■ REQUIRED WORK ■
Of the lines listed below, return exactly those that run from the line containing "2) ≠ feOne)" through the line containing "and has no root. -/", both included.
[[ DATASET EXCERPTS open ]]
-- ==== Sys2Proof/Laws/Roots.lean ====
section
/-! SUPPORT. How a field element is shown to have no root: a power of it that Euler's criterion forbids to a square. -/

namespace Sys2Proof.Machine

/-- A square other than 0 has 1 as its power to (p − 1)/2. -/
theorem powp_euler_of_hasRoot {a : Fe} (ha : a ≠ feZero) (h : HasRoot a) : powp a ((Config.p - 1) / 2) = feOne := by
  have : Fact Config.p.Prime := ⟨p_prime⟩
  obtain ⟨t, rfl⟩ := h
  have ht : toZ t ≠ 0 := by
    intro h0
    exact ha (toZ_injective (by rw [toZ_mulp, h0, toZ_feZero, mul_zero]))
  have he : 2 * ((Config.p - 1) / 2) = Config.p - 1 := by decide +kernel
  apply toZ_injective
  rw [toZ_powp, toZ_mulp, toZ_feOne, ← pow_two, ← pow_mul, he]
  exact ZMod.pow_card_sub_one_eq_one ht

/-- An element whose power to (p − 1)/2 is not 1, and that is not 0, has no root. -/
theorem not_hasRoot_of_euler {a : Fe} (ha : a ≠ feZero) (h : powp a ((Config.p - 1) / 2) ≠ feOne) : ¬ HasRoot a :=
  fun hr => h (powp_euler_of_hasRoot ha hr)

/-- For the y of a compressed point to have no x on E it is enough that (y² − 1)·(d·y² + 1) is not 0 and has no root. -/
theorem no_x_of_not_hasRoot {y : Fe}
    (h : ¬ HasRoot (mulp (subp (mulp y y) feOne) (addp (mulp dCoeff (mulp y y)) feOne))) : ¬ ∃ x, onCurve x y = true := by
  rintro ⟨x, hx⟩
  refine h ⟨mulp x (addp (mulp dCoeff (mulp y y)) feOne), toZ_injective ?_⟩
  rw [onCurve_iff] at hx
  have hd : toZ dCoeff = (Config.curveD : ZMod Config.p) := by simp [dCoeff]
  simp only [toZ_mulp, toZ_addp, toZ_subp, toZ_feOne, hd]
  linear_combination (-((Config.curveD : ZMod Config.p) * (toZ y * toZ y) + 1)) * hx

end Sys2Proof.Machine
end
[[ DATASET EXCERPTS closed ]]
■ RESULT OF THE EXERCISE ■
theorem not_hasRoot_of_euler {a : Fe} (ha : a ≠ feZero) (h : powp a ((Config.p - 1) / 2) ≠ feOne) : ¬ HasRoot a :=
  fun hr => h (powp_euler_of_hasRoot ha hr)

/-- For the y of a compressed point to have no x on E it is enough that (y² − 1)·(d·y² + 1) is not 0 and has no root. -/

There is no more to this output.